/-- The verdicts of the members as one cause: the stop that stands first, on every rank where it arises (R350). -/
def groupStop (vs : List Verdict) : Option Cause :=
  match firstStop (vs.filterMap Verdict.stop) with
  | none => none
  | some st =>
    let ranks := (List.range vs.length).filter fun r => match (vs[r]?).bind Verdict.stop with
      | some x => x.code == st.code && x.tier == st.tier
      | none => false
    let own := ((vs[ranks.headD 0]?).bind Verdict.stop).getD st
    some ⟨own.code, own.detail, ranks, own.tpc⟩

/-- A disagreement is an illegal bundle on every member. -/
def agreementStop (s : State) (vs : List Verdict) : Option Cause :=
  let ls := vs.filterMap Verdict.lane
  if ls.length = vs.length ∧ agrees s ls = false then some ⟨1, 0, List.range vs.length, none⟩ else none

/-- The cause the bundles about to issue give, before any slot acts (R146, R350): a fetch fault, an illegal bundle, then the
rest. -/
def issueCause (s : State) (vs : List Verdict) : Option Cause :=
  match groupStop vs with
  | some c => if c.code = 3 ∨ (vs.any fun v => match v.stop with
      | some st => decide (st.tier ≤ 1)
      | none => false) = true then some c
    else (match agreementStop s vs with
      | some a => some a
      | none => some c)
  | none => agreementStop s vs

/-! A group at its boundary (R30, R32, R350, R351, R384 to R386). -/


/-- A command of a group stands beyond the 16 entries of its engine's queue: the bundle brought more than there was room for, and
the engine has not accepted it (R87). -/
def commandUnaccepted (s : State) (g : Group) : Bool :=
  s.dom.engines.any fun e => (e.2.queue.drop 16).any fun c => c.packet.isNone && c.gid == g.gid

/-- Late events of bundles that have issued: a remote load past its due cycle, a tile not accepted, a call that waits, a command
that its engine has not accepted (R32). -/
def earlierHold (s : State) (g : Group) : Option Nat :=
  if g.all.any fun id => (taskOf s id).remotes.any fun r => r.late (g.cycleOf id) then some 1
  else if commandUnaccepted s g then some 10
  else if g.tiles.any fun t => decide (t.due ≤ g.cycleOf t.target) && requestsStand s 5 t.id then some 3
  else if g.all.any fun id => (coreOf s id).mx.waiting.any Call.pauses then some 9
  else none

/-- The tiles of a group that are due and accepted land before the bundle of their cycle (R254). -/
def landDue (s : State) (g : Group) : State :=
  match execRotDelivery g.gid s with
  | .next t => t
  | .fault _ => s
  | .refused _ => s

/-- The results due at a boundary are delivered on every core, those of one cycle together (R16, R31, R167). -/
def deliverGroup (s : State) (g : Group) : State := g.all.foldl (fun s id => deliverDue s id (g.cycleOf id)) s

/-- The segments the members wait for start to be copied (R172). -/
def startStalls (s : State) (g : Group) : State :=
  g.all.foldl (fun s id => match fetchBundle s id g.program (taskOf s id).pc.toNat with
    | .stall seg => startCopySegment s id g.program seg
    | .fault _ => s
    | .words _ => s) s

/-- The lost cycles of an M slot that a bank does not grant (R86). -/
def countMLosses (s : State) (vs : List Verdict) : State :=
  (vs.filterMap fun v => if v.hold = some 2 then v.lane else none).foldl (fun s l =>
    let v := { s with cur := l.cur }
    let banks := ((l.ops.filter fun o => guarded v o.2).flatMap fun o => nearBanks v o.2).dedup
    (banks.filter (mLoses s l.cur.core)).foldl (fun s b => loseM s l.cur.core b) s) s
* * *
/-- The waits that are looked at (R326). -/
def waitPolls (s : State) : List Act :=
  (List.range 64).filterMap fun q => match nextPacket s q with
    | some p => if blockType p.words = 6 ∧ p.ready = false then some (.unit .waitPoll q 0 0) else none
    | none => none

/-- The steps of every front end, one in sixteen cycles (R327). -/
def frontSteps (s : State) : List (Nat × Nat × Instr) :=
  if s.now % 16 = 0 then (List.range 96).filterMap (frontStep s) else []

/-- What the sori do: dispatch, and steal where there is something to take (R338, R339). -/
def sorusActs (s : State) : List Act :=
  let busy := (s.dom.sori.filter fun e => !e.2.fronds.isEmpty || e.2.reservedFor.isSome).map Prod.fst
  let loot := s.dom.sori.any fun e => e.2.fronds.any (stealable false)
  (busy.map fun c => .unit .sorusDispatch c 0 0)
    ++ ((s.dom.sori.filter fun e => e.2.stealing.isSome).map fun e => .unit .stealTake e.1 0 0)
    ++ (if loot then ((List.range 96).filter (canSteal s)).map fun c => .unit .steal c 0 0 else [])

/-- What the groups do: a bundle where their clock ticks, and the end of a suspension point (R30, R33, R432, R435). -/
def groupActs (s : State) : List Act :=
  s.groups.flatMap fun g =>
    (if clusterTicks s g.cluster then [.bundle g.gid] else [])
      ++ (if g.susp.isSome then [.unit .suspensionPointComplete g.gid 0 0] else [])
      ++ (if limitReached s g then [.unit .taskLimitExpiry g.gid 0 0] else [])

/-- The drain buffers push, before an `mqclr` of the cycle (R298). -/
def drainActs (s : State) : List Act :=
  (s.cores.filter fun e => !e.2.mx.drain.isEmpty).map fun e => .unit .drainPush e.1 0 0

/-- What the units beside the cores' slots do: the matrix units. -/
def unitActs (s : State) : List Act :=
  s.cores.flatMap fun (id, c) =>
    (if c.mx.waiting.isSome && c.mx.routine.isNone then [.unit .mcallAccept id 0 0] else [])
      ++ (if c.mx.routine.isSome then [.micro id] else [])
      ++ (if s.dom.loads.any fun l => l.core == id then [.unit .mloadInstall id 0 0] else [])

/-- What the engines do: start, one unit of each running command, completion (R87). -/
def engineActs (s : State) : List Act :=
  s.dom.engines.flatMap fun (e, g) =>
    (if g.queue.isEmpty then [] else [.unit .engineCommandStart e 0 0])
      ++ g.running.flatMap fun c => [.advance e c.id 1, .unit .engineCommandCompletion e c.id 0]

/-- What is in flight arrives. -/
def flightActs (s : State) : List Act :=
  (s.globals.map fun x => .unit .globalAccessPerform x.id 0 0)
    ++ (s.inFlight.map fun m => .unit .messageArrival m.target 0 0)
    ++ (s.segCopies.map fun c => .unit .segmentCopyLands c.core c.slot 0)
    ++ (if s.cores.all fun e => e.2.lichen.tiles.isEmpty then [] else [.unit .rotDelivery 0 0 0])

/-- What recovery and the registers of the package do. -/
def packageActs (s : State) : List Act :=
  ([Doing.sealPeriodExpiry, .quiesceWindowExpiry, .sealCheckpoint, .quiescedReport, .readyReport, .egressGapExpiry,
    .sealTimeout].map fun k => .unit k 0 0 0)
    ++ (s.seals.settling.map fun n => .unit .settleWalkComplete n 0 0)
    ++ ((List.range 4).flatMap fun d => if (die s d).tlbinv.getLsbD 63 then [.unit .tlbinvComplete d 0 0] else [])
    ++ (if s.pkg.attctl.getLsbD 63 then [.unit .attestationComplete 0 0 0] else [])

§ **Task objective**
Repeat, word for word, the lines above between the line holding "arises (R350). -/" and the line holding "waits, a command", inclusive; omit everything else.

§ **Result of the task**
/-- The verdicts of the members as one cause: the stop that stands first, on every rank where it arises (R350). -/
def groupStop (vs : List Verdict) : Option Cause :=
  match firstStop (vs.filterMap Verdict.stop) with
  | none => none
  | some st =>
    let ranks := (List.range vs.length).filter fun r => match (vs[r]?).bind Verdict.stop with
      | some x => x.code == st.code && x.tier == st.tier
      | none => false
    let own := ((vs[ranks.headD 0]?).bind Verdict.stop).getD st
    some ⟨own.code, own.detail, ranks, own.tpc⟩

/-- A disagreement is an illegal bundle on every member. -/
def agreementStop (s : State) (vs : List Verdict) : Option Cause :=
  let ls := vs.filterMap Verdict.lane
  if ls.length = vs.length ∧ agrees s ls = false then some ⟨1, 0, List.range vs.length, none⟩ else none

/-- The cause the bundles about to issue give, before any slot acts (R146, R350): a fetch fault, an illegal bundle, then the
rest. -/
def issueCause (s : State) (vs : List Verdict) : Option Cause :=
  match groupStop vs with
  | some c => if c.code = 3 ∨ (vs.any fun v => match v.stop with
      | some st => decide (st.tier ≤ 1)
      | none => false) = true then some c
    else (match agreementStop s vs with
      | some a => some a
      | none => some c)
  | none => agreementStop s vs

/-! A group at its boundary (R30, R32, R350, R351, R384 to R386). -/


/-- A command of a group stands beyond the 16 entries of its engine's queue: the bundle brought more than there was room for, and
the engine has not accepted it (R87). -/
def commandUnaccepted (s : State) (g : Group) : Bool :=
  s.dom.engines.any fun e => (e.2.queue.drop 16).any fun c => c.packet.isNone && c.gid == g.gid

/-- Late events of bundles that have issued: a remote load past its due cycle, a tile not accepted, a call that waits, a command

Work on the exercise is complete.